The aim of this study was to determine whether an association existed between PPI use and dementia. This study showed a statistically significant association between PPI use and dementia within the veteran population. This study also showed a significant association between specific PPI agents and dementia. When analyzing the individual PPI agents, the rabeprazole group yielded the strongest relationship. However, this study was not powered to evaluate and compare risks of dementia between individual PPI agents. More data are needed to determine statistical and clinical significance of associations between individual PPI agents and risk of dementia.

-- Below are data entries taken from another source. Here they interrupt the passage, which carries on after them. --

-- ==== Sys2Proof/Certificates/Slice0/Obligations.lean ====
section
/-! DEFINITION. The statements for the provers. An equation `exec i s = .next t` says at once that the instruction completes,
what it writes and, by the record `t`, that every other register, every byte of memory and every field of the model's own is as
it was. -/

open Sys2Proof Sys2Proof.Machine

/-! ## Encoding -/

/-- Every instruction with every operand survives encoding and decoding, whatever bytes follow it. -/
def Obligations.DecodeOfEncode : Prop :=
  ∀ (i : Instr) (rest : Bytes), i.wellFormed = true → decode i.port (encode i ++ rest) = .instr i rest

/-- A command that decodes is the encoding of what it decodes to: no bit of it is ignored (30_encoding.md R121 to R123). -/
def Obligations.EncodeOfDecodedCommand : Prop :=
  ∀ (bs rest : Bytes) (i : Instr), decode .command bs = .instr i rest →
    bs = encode i ++ rest ∧ i.wellFormed = true ∧ i.port = .command

/-- The same of a wrapper call, but for bit 3 of its first byte: the identity of an opcode is the byte under the mask 0xF7
(30_encoding.md R115). That the decoder reads past bit 3, and how the operands are laid out, is the model's choice (log 2,
log 5). -/
def Obligations.EncodeOfDecodedWrapper : Prop :=
  ∀ (bs rest : Bytes) (i : Instr), decode .wire bs = .instr i rest →
    i.wellFormed = true ∧ i.port = .wire ∧ ∃ op tail, bs = op :: tail ∧ encode i ++ rest = (op &&& 0xF7) :: tail

/-- R123: which command words are illegal, whatever follows them, that every other word is a command's own first byte, and that
an illegal word changes nothing and ends with ILLEGAL_COMMAND (43_control.md R287). -/
def Obligations.IllegalCommandWord : Prop :=
  ∀ (w : Byte) (bs : Bytes),
    (decode .command (w :: bs) = .illegal ↔
      w.toNat / 32 ≠ 0 ∨ 10 ≤ w.toNat % 16 ∨ (w.toNat / 16 % 2 = 1 ∧ w.toNat % 16 ∉ [2, 3, 4])) ∧
    decode .command (w :: bs) ≠ .unknown ∧
    (∀ i rest, decode .command (w :: bs) = .instr i rest → (encode i).head? = some w) ∧
    ∀ (s : State) (later : List Request), s.cmdState = .idle → s.resetInput = .notAsserted → s.hangIn = none →
      s.pending = ⟨.command, [w]⟩ :: later → decode .command [w] = .illegal →
      step s = .next (({ s with pending := later } : State).ended [] (s.res.failed .illegalCommand))

/-- Some command words and wire opcodes, written out from the tables of 30_encoding.md and 44_wire_commands.md. -/
def Obligations.DecodedWords : Prop :=
  decode .command [0b00000000] = .instr .nop [] ∧
  decode .command [0b00000001, 0x10, 0, 0, 0, 0] = .instr (.encode 0x10 []) [] ∧
  decode .command [0b00010010, 2, 0, 0, 0, 0xEF, 0x10] = .instr (.decode true [0xEF, 0x10]) [] ∧
  decode .command [0b00010011, 0x65, 1, 0, 0, 0, 0x0B, 0x96, 0x00] = .instr (.transceive true 0x65 [0x0B] 150) [] ∧
  decode .command [0b00010100, 0x14, 0x00, 3, 0, 0, 0, 0x01, 0x02, 0x03] = .instr (.sendBuffer true 20 [1, 2, 3]) [] ∧
  decode .command [0b00000111, 0x03, 0x05, 0x01, 0x64, 0x00] = .instr (.cfgWrite 0x03 0x00640105) [] ∧
  decode .command [0b00001010] = .illegal ∧
  decode .wire [0x91, 2, 0, 0, 0, 0x96, 0x00] = .instr (.selectProgram 2 150) [] ∧
  decode .wire [0x11] = .unknown

/-! ## The step -/

/-- When the request at the port is exactly one instruction, the LINK answers and no reset comes, a step takes the request and
is that instruction. -/
def Obligations.StepRunsTheDecodedInstruction : Prop :=
  ∀ (s : State) (r : Request) (later : List Request) (i : Instr),
    s.cmdState = .idle → s.resetInput = .notAsserted → s.hangIn = none → s.pending = r :: later →
    decode r.port r.bytes = .instr i [] → step s = exec i { s with pending := later }

/-- An idle port with nothing presented waits, and a busy one takes nothing (43_control.md R280; 60_exceptions.md R378; that a
busy CORE stands still between steps is the model's, log 10). -/
def Obligations.StepWaits : Prop :=
  ∀ s : State, s.resetInput ≠ .betweenCommands → s.cmdState = .busy ∨ s.pending = [] → step s = .next s

/-- Bytes that are no command and no wrapper call stop the machine by name; that a request is exactly one instruction is the
model's choice (log 1, log 4). -/
def Obligations.StepRefusesNoInstruction : Prop :=
  ∀ (s : State) (r : Request) (later : List Request),
    s.cmdState = .idle → s.resetInput ≠ .betweenCommands → s.pending = r :: later →
    (decode r.port r.bytes = .incomplete → step s = .refused .malformedRequest) ∧
    (∀ i b bs, decode r.port r.bytes = .instr i (b :: bs) → step s = .refused .malformedRequest) ∧
    (∀ op bs, r.bytes = op :: bs → decode r.port r.bytes = .unknown → step s = .refused (.unknownWrapper op))

/-- Reset puts every register into the state of R400, the build-time constants kept, and issues no transport event (R401); the
machine's first state is that state. -/
def Obligations.ResetState : Prop :=
  State.reset.atReset ∧
  ∀ s : State, s.resetInput = .betweenCommands →
    ∃ t, step s = .next t ∧ t.atReset ∧ t.trace = s.trace ∧ t.build = s.build

/-- A reset after `n` events of a command (70_reset_and_hazards.md R402; log 11): the command is abandoned at that event
boundary, its response is not delivered, and the registers are those of R400. After the last event the command is over, and
the reset finds the CORE idle. What a reset between commands leaves of the model's own fields is the model's choice: the
requests (log 20), the LINK's answers to come (log 6), the HOST's last result (log 15) and the LINK's hang (log 12) as they
were, and the reset input released (log 11). -/
def Obligations.ResetDuringCommand : Prop :=
  (∀ (s : State) (r : Request) (later : List Request) (i : Instr) (n : Nat) (t : State),
    s.cmdState = .idle → s.resetInput = .duringCommand n → s.hangIn = none → s.pending = r :: later →
    decode r.port r.bytes = .instr i [] → exec i { s with pending := later } = .next t →
    ∃ u, step s = .next u ∧ u.atReset ∧ u.build = s.build ∧ u.pending = later ∧ u.resetInput = .notAsserted ∧
      u.trace = s.trace ++ (t.eventsSince s).take n ∧
      (n < (t.eventsSince s).length → ∀ e ∈ (t.eventsSince s).take n, e.isResponse = false)) ∧
  (∀ s : State, s.resetInput = .betweenCommands →
    ∃ t, step s = .next t ∧ t.pending = s.pending ∧ t.link = s.link ∧ t.hostRes = s.hostRes ∧ t.hangIn = s.hangIn ∧
      t.resetInput = .notAsserted)

/-- A LINK that never answers its call number `k` from now holds the CORE for ever (60_exceptions.md R391); the fault is the
model's (log 12). Calls before it are answered. -/
def Obligations.LinkThatNeverAnswers : Prop :=
  ∀ (s : State) (r : Request) (later : List Request) (i : Instr) (k : Nat) (t : State),
    s.cmdState = .idle → s.resetInput = .notAsserted → s.hangIn = some k → s.pending = r :: later →
    decode r.port r.bytes = .instr i [] → exec i { s with pending := later } = .next t →
    (k < linkCalls (t.eventsSince s) → step s = .fault .linkNeverAnswers) ∧
    (linkCalls (t.eventsSince s) ≤ k → step s = .next { t with hangIn := some (k - linkCalls (t.eventsSince s)) })
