-- ==== Sys2Proof/Laws/Wire.lean ====
section
/-! SUPPORT. The codec's functions agree with the wire format as 30_encoding.md writes it (Safety.lean). -/

namespace Sys2Proof.Machine

theorem checksum_cons (b : Byte) (bs : Bytes) : checksum (b :: bs) = b + checksum bs := by
  simp [checksum, sumBytes, BitVec.ofNat_add]

/-- The two ways to say a sum modulo 256. -/
theorem checksum_eq_byteSum (bs : Bytes) : checksum bs = byteSum bs := by
  induction bs with
  | nil => rfl
  | cons b bs ih => rw [checksum_cons, ih]; rfl

theorem byte_complement (b : Byte) : b ^^^ 0xFF = ~~~b := by
  apply BitVec.eq_of_getLsbD_eq
  intro i hi
  interval_cases i <;> simp

theorem withComplements_eq_pairs (bs : Bytes) : withComplements bs = pairs bs := by
  induction bs with
  | nil => rfl
  | cons b bs ih => simp [withComplements, pairs, ih]; exact (byte_complement b).symm

theorem mixToggle_eq_sentOpcode (toggle : Bool) (opc : Byte) : mixToggle toggle opc = sentOpcode toggle opc := by
  cases toggle <;> rfl

theorem frameOf_eq_wireFrame (fast : Bool) (op : Byte) (params : Bytes) : frameOf fast op params = wireFrame fast op params := by
  cases fast
  · simp [frameOf, wireFrame, regularFrame, preamble, Config.preReg, frameBody, withComplements_eq_pairs, checksum_eq_byteSum]
  · simp [frameOf, wireFrame, fastFrame, preamble, Config.preFast, frameBody, checksum_eq_byteSum]

/-- What EncodeFrame accepts, as 40_frame_codec.md R163 and R166 say it. -/
theorem exceedsMaxParams_eq (b : Build) (n : Nat) : exceedsMaxParams b n = !withinMaxParams b n := by
  unfold exceedsMaxParams withinMaxParams
  cases b.maxParamsOver7 with
  | none => simp
  | some extra =>
    by_cases h : n ≤ 7
    · simp [h]; omega
    · simp only [h, if_false, ← decide_not, Nat.not_le]

theorem declaredCount (opc : Byte) : (opc.extractLsb' 0 3).toNat = opc.toNat % 8 := by
  simp [BitVec.extractLsb'_toNat]

theorem encodeCheck_none_iff (b : Build) (opc : Byte) (n : Nat) : encodeCheck b opc n = none ↔ framable b opc n = true := by
  unfold encodeCheck framable isException
  rw [exceedsMaxParams_eq, declaredCount]
  cases h : withinMaxParams b n <;> by_cases h1 : opc = b.opcCont <;> by_cases h2 : opc = b.opcRemote <;>
    by_cases h3 : n = opc.toNat % 8 <;> simp [h1, h2, h3]

theorem encodeCheck_of_not_framable {b : Build} {opc : Byte} {n : Nat} (h : framable b opc n = false) :
    encodeCheck b opc n =
      some (if opc ≠ b.opcCont ∧ opc ≠ b.opcRemote ∧ n ≠ opc.toNat % 8 then .parameterCountMismatch else .encodingError) := by
  revert h
  unfold encodeCheck framable isException
  rw [exceedsMaxParams_eq, declaredCount]
  cases h : withinMaxParams b n <;> by_cases h1 : opc = b.opcCont <;> by_cases h2 : opc = b.opcRemote <;>
    by_cases h3 : n = opc.toNat % 8 <;> simp [h1, h2, h3]

end Sys2Proof.Machine
end

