-- ==== Sys2Proof/Proofs/Transceiver.lean ====
section
/-! TRANSCEIVE as a whole next state (41_transceiver.md): how an exchange ends by what its read returns, the reconnect, and the
transport events of one exchange. -/

namespace Sys2Proof.Machine

/-! ## TRANSCEIVE from its exchange -/

/-- TRANSCEIVE is one exchange, its result as the command's, and the response (R214). -/
theorem exec_transceive {ign : Bool} {opc : Byte} {params : Bytes} {tmo : Half} {s u : State} {events : List Event}
    (exchange : transceive opc params tmo ign (accept s) = u) (trace : u.trace = s.trace ++ events) :
    exec (.transceive ign opc params tmo) s = .next
      { s.ended events { s.res with ok := u.tx.ok, err := u.tx.err, payload := u.tx.payload } with
        toggle := u.toggle, linkOpen := u.linkOpen, tx := u.tx, link := u.link } := by
  subst exchange
  simp only [exec, execTransceive, command, transceiveBody, Host.Outcome.next.injEq]
  rw [respond_eq_ended (s := s) (events := events) (by simpa using trace)]
  simp [State.ended]

/-- Settles O27: a closed link fails the exchange before anything but its timeout and its flag is recorded. -/
theorem transceiveOnClosedLink : Obligations.TransceiveOnClosedLink := by
  intro s ign opc params tmo closed
  exact exec_transceive (events := []) (transceive_closed (s := accept s) closed opc params tmo ign)
    (List.append_nil _).symm

/-- Settles O28: EncodeFrame's first failing check is the exchange's error. -/
theorem transceiveEncodeError : Obligations.TransceiveEncodeError := by
  intro s ign opc params tmo opened refused
  exact exec_transceive (events := [])
    (transceive_refused (s := accept s) opened (encodeCheck_of_not_framable refused) tmo ign) (List.append_nil _).symm

/-! ## How an exchange ends, by its read -/

/-! The end of an exchange overwrites the TX_STATE before it. -/

@[simp] theorem failExchange_enterTx (e : ErrCode) (st : TxState) (s : State) :
    failExchange e (enterTx st s) = failExchange e s := rfl

@[simp] theorem succExchange_enterTx (p : Option Bytes) (st : TxState) (s : State) :
    succExchange p (enterTx st s) = succExchange p s := rfl

section
variable {s : State} {ign : Bool} {opc : Byte} {params : Bytes} {a : ReadAnswer} {w : List Bool} {r : List ReadAnswer}

/-- TRANSCEIVE's state where the checks on the read succeed (R201). -/
theorem exec_transceive_of_succ {p : Option Bytes} (link : s.linkGives a w r)
    (ok : framable s.build opc params.length = true) (tmo : Half)
    (checks : ∀ v : State, v.cfg = s.cfg → v.tx.opcode = sentOpcode s.toggle opc →
      checkRead (wireFrame s.cfg.fast (sentOpcode s.toggle opc) params) ign a v = succExchange p v) :
    exec (.transceive ign opc params tmo) s = .next (s.replied ign opc params tmo a w r p) := by
  rw [exec_transceive ((transceive_reads (s := accept s) link ok tmo ign).trans (checks _ rfl rfl)) rfl]
  obtain ⟨-, writes, reads⟩ := link
  simp [State.replied, State.exchanged, State.ended, readState, writes, reads]

/-- TRANSCEIVE's state where a check on the read fails, without a reconnect (R201). -/
theorem exec_transceive_of_fail {e : ErrCode} (link : s.linkGives a w r)
    (ok : framable s.build opc params.length = true) (tmo : Half)
    (checks : ∀ v : State, v.cfg = s.cfg → v.tx.opcode = sentOpcode s.toggle opc →
      checkRead (wireFrame s.cfg.fast (sentOpcode s.toggle opc) params) ign a v = failExchange e v) :
    exec (.transceive ign opc params tmo) s = .next (s.exchanged ign opc params tmo a w r .failed false e none) := by
  rw [exec_transceive ((transceive_reads (s := accept s) link ok tmo ign).trans (checks _ rfl rfl)) rfl]
  obtain ⟨-, writes, reads⟩ := link
  simp [State.exchanged, State.ended, readState, writes, reads]

end

/-- Settles O26: with the ignore flag the read's answer is not looked at. -/
theorem transceiveIgnoringReply : Obligations.TransceiveIgnoringReply :=
  fun _ _ _ tmo _ _ _ ok link => exec_transceive_of_succ link ok tmo fun _ _ _ => rfl

/-- Settles O31: no echo is found, so the exchange ends at the echo step. -/
theorem transceiveNoEcho : Obligations.TransceiveNoEcho := by
  intro s opc params rx tmo w r ok link notExact notRelaxed
  refine exec_transceive_of_fail link ok tmo fun v cfg _ => ?_
  have missing : stripEcho v.cfg.glitchyEn (wireFrame s.cfg.fast (sentOpcode s.toggle opc) params) rx = none :=
    stripEcho_none notExact (by rwa [cfg])
  simp [checkRead, checkEcho, missing]

/-! ## The reply steps (R206 to R208) -/

theorem checkReply_of_no_preamble {rem : Bytes} {s : State} (h : afterPreamble s.cfg.fast rem = none) :
    checkReply rem s = failExchange .missingPreamble s := by
  unfold checkReply
  exact if_neg (afterPreamble_none_iff.1 h)

/-- Behind a preamble the reply is judged by what the decoder answers. -/
theorem checkReply_of_preamble {rem body : Bytes} {s : State} (h : afterPreamble s.cfg.fast rem = some body) :
    checkReply rem s =
      if (decodeFrame s.cfg.fast rem).1 then
        if replyOpcodeMatches s.tx.opcode (decodeFrame s.cfg.fast rem).2 then
          succExchange (some (decodeFrame s.cfg.fast rem).2) s
        else failExchange .opcodeMismatch s
      else failExchange .decodeError s := by
  have preambled : rem.take (preamble s.cfg.fast).length = preamble s.cfg.fast := by
    by_contra missing
    simp [afterPreamble_none_iff.2 missing] at h
  unfold checkReply
  dsimp only
  rw [if_pos preambled]
  split <;> rename_i e <;> simp [e]
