-- ==== Sys2Proof/Proofs/Exceptions.lean ====
section
/-! The LINK that never answers one of a command's calls (60_exceptions.md R391): the model's fault and its countdown (log 12). -/

namespace Sys2Proof.Machine

/-! ## What the countdown makes of a command -/

/-- The step that takes an instruction is the instruction and what surrounds it, whatever the LINK will answer. -/
theorem step_of_instr {s t : State} {r : Request} {later : List Request} {i : Instr} (idle : s.cmdState = .idle)
    (input : s.resetInput ≠ .betweenCommands) (pend : s.pending = r :: later)
    (decoded : decode r.port r.bytes = .instr i []) (ran : exec i (s.setPending later) = .next t) :
    step s = settle (s.setPending later) t := by
  rw [step_request idle input pend, readRequest_of_instr decoded]
  simp only [ran, settleResult]

section
variable {before after : State} {k : Nat}

/-- The call that the LINK never answers is among those of the command. -/
theorem settle_hangs (input : before.resetInput = .notAsserted) (hang : before.hangIn = some k)
    (calls : k < linkCalls (after.eventsSince before)) : settle before after = .fault .linkNeverAnswers := by
  have hangs : hangsAmong (newEvents before after) before = true := by
    simp only [hangsAmong, hang]
    exact decide_eq_true calls
  simp only [settle, input, hangs, if_true]

/-- The LINK answers every call of the command, and the command's calls are off the countdown. -/
theorem settle_answered (input : before.resetInput = .notAsserted) (hang : before.hangIn = some k)
    (keep : after.hangIn = before.hangIn) (calls : linkCalls (after.eventsSince before) ≤ k) :
    settle before after = .next { after with hangIn := some (k - linkCalls (after.eventsSince before)) } := by
  have answers : hangsAmong (newEvents before after) before = false := by
    simp only [hangsAmong, hang]
    exact decide_eq_false (Nat.not_lt.2 calls)
  simp only [settle, input, answers, Bool.false_eq_true, if_false, spendCalls, keep, hang, Option.map_some]
  rfl

end

/-- Settles O11: the step counts the instruction's calls against the countdown, which no instruction writes (`exec_keeps`). -/
theorem linkThatNeverAnswers : Obligations.LinkThatNeverAnswers := by
  intro s r later i k t idle input hang pend decoded ran
  have noReset : s.resetInput ≠ .betweenCommands := by simp [input]
  rw [step_of_instr idle noReset pend decoded ran]
  exact ⟨settle_hangs (before := s.setPending later) input hang,
    settle_answered (before := s.setPending later) input hang (exec_keeps ran).hangIn⟩

end Sys2Proof.Machine
end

The veterans with dementia had a higher median cumulative PPI dose than did the veterans without dementia; however, the results were not statistically significant. Therefore, the data cannot correlate higher doses of PPI use to increased risk of dementia.

The cumulative duration of PPI use was statistically significant but opposite of the expected outcome. The dementia group had a lower median lifetime duration of PPI use compared with that of the nondementia group. It is difficult to determine the reason for this outcome, but it seems that for this study population, a longer duration of PPI use was not associated with an increased risk of dementia.

Finally, the exploratory endpoint analyzed vitamin B₁₂ levels, since it has been shown that PPI use can lead to vitamin B₁₂ deficiency and that B₁₂ deficiency can lead to dementia.^6-8 This study found that the dementia group had significantly higher vitamin B₁₂ levels than the nondementia group. These data suggest that PPI use may not be associated with vitamin B₁₂ deficiency. However, it is important to note that this study was unable to collect data on the use of vitamin B₁₂ supplementation due to the unreliability of over-the-counter (OTC) and non-VA medication use records. Therefore, it is possible that the PPI group had higher rates of B₁₂ deficiency but were effectively treated with B₁₂ supplementation. More research is needed to determine the exact relationship between PPI use, vitamin B₁₂ deficiency, and dementia risk.

Strengths/Limitations

Strengths of this study that support its findings include the large population size. Additionally, the use of the VA EHR allowed for a complete drug dispensing history to be collected, which improves reliability of the data.

This study also had some limitations. First, the causal relationship of PPI use and dementia cannot be proven using a retrospective cohort design. This study’s design can show association, but it cannot prove causation. Also, due to the retrospective design, exposure to PPI use could not be randomized; thus, correlation between PPI use and dementia may be explained by confounding variables that are not captured within this study. This is especially true since the baseline characteristics were not equally distributed between the 2 groups. In fact, the PPI group had higher rates of many clinical comorbidities. This imbalance may have skewed the results of the primary endpoint. Lastly, OTC PPI use and non-VA PPI prescriptions were not available. Therefore, some of the patients included in the non-PPI group may have been PPI users if they received PPIs from OTC or non-VA sources, which could skew the results.

Conclusion

This study showed a significant association between PPI use and dementia within the veteran study population. The study also showed a significant association between PPI use and dementia within the secondary endpoint of individual PPI agent. Higher cumulative dose and duration of PPI use did not seem to increase risk of dementia. Finally, PPI use was not associated with significantly low vitamin B₁₂ levels. More studies are needed to determine causation of dementia and its risk factors.

Acknowledgments
This material is the result of work supported with resources and the use of facilities at the Sioux Falls VA Health Care System.